Google unveils Gemini Robotics-ER 1.5 to power advanced embodied reasoning
The AI model is meant to give developers broad access to advanced spatial, temporal, and tool-calling capabilities for physical agents.

Google has released Gemini Robotics-ER 1.5, its latest embodied reasoning AI model for robotics, making the technology broadly available to developers for the first time. Optimized as a high-level “brain” for physical agents, the new model is designed to tackle real-world robotics tasks that combine complex perception, reasoning, and planning.
The company says Gemini Robotics-ER 1.5 is purpose-tuned to produce state-of-the-art results on both academic and internal benchmarks, serving as the core reasoning component in Google’s broader Gemini Robotics system.
Gemini Robotics-ER 1.5 is built to interpret natural language commands, analyze visual input, generate spatial plans, and choreograph multi-step actions for robots. Its architecture is specifically tuned for embodied reasoning, focusing on challenges such as understanding objects in context, managing task sequences, and estimating progress as actions unfold. “You can think of Gemini Robotics-ER 1.5 as the high-level brain for your robot. It can understand complex natural language commands, reason through long-horizon tasks, and orchestrate sophisticated behaviors,” the company stated.
A key feature of the model is its spatial understanding, enabling precise localization of objects and their states within a scene. Gemini Robotics-ER 1.5 can translate user prompts—such as pointing out items in a kitchen or tracking the state of a container across video frames—into accurate spatial coordinates, informing a robot’s subsequent motion plan. The model is also capable of temporal reasoning, processing sequences of actions over time and outputting step-by-step task breakdowns with timestamp granularity.
Google highlights the model’s ability to integrate information from various sources. Gemini Robotics-ER 1.5 can call external tools including Google Search for context-specific guidance and can activate subordinate models—such as vision-language-action (VLA) models or third-party user-defined functions—to execute the full pipeline from perception to actuation.
Demonstration examples provided by Google include instructing a robot to clean up a table, identifying where to place a mug to prepare coffee, or sorting trash using location-specific recycling guidelines sourced from the internet. In each scenario, Gemini Robotics-ER 1.5 generates plans grounded in visual data and available knowledge bases, dynamically breaking down complex requests into a series of actionable steps.

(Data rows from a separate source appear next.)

-- ==== Sys2Proof/Tests/Slice0.lean ====
section
/-! SUPPORT. The model's own tests, with expected values from 95_test_vectors.md (the vector's name stands with each),
and for each statement with hypotheses a state that meets them. -/

namespace Sys2Proof.Tests

set_option Elab.async false

open Sys2Proof.Machine

/-! ### Helpers -/

/-- The next state of an outcome. -/
def nextOf : Outcome → Option State
  | .next s => some s
  | .fault _ => none
  | .refused _ => none

theorem next_of {o : Outcome} {p : State → Bool} (h : (nextOf o).any p = true) : ∃ t, o = .next t ∧ p t = true := by
  cases o with
  | next t => exact ⟨t, rfl, h⟩
  | fault f => cases h
  | refused r => cases h

/-- Bytes from numbers. -/
def bytes (l : List Nat) : List Byte := l.map (BitVec.ofNat 8)

/-- A bit-string from 0s and 1s. -/
def bits (l : List Nat) : BitStr := l.map (· == 1)

/-- The reset state with an input in IN. -/
def given (bs : List Byte) : State :=
  { State.reset with inMem := Memory.setBytes [] 0 bs, inLen := BitVec.ofNat 64 bs.length }

/-- The same with the least `LMAX` (IN and OUT have 531 bytes). -/
def tiny (bs : List Byte) : State := { given bs with par := { Config.default with lmax := 0 } }

/-- A table with these entries, `d` elsewhere. -/
def table {α : Type} (d : α) (l : List (Byte × α)) : Vector α 256 :=
  l.foldl (fun t e => tabSet t e.1 e.2) (Vector.replicate 256 d)

/-- The reset state with a length table. -/
def lengths (l : List (Byte × Nat)) : State := { State.reset with len := table 0 l }

/-- The reset state with counters. -/
def counts (l : List (Byte × Nat)) : State := { State.reset with freq := table 0 l }

/-- The reset state with a code table. -/
def codes (l : List (Byte × BitStr)) : State :=
  { State.reset with code := table none (l.map fun e => (e.1, some e.2)), len := table 0 (l.map fun e => (e.1, e.2.length)) }

/-- The reset state with a reader attached and a decoder table. -/
def reading (dtab : List (BitStr × Byte)) (buf : List Nat) (limit : Nat) : State :=
  { State.reset with dtab := dtab, brBuf := bytes buf, brLimit := limit }

/-- The reset state with a payload to unpack. -/
def packed (dtab : List (BitStr × Byte)) (buf : List Nat) (bitcount origlen : Nat) : State :=
  { State.reset with dtab := dtab, cPayload := bytes buf, cBitcount := bitcount, cOriglen := origlen }

/-- The reset state with container fields. -/
def fields (origlen : Nat) (tab : List (Byte × Byte)) (bitcount : Nat) (payload : List Nat) : State :=
  { State.reset with
    cOriglen := origlen, cNsym := tab.length, cTab := tab, cBitcount := bitcount, cPayload := bytes payload }

/-- The reset state in a phase of the command in `CMD`. -/
def inPhase (cmd phase : Byte) : State := { State.reset with cmd := cmd, phase := phase }

/-- The reset state with one access pending. -/
def pending (a : HostAction) : State := { State.reset with inbox := [a] }

/-- The result bytes. -/
def outBytes (s : State) : List (Option Byte) := (List.range s.outLen.toNat).map s.outMem.get?

/-- The command ended without error and with these bytes. -/
def endsWith (bs : List Byte) (s : State) : Bool :=
  decide (s.status.word = 0x02#8 ∧ s.errcode = 0x00#8 ∧ s.errinfo = 0x00#8 ∧ s.phase = 0x00#8 ∧
    outBytes s = bs.map some)

/-- The command ended with this error. -/
def fails (code info : Nat) (s : State) : Bool :=
  decide (s.status.word = 0x06#8 ∧ s.errcode.toNat = code ∧ s.errinfo.toNat = info ∧ s.phase = 0x00#8 ∧ s.outLen = 0)

/-- Vector V1: its input and its artifact. -/
def v1In : List Byte := bytes [0x61, 0x61, 0x61, 0x62, 0x62, 0x63]
def v1 : List Byte := bytes [0x48, 0x55, 0x46, 0x4D, 1, 0, 0, 0, 0, 0, 0, 0, 6, 0, 3, 0x61, 1, 0x62, 2, 0x63, 2] ++
  bytes [0, 0, 0, 9, 0x15, 0x80]

/-- Vectors V2 and V3. -/
def v2 : List Byte := bytes [0x48, 0x55, 0x46, 0x4D, 1, 0, 0, 0, 0, 0, 0, 0, 0, 0, 0, 0, 0, 0, 0]
def v3 : List Byte := bytes [0x48, 0x55, 0x46, 0x4D, 1, 0, 0, 0, 0, 0, 0, 0, 1, 0, 1, 0x41, 1, 0, 0, 0, 1, 0]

The company notes that Gemini Robotics-ER 1.5 supports configurable “thinking budgets,” enabling developers to balance the trade-off between latency and reasoning performance for different application demands. “This allows developers to balance the need for low-latency responses with high-accuracy results for more challenging tasks,” the post explains.
In line with industry safety standards, Google emphasizes that its enhanced filtering and safeguards in Gemini Robotics-ER 1.5 are designed to supplement, not replace, traditional robotics safety practices. The company advocates for a layered approach, calling it a “Swiss cheese approach,” to risk mitigation.
Gemini Robotics-ER 1.5 is now accessible via Google AI Studio and the Gemini API, marking a significant step in making advanced robotic reasoning capabilities available to a wider developer audience.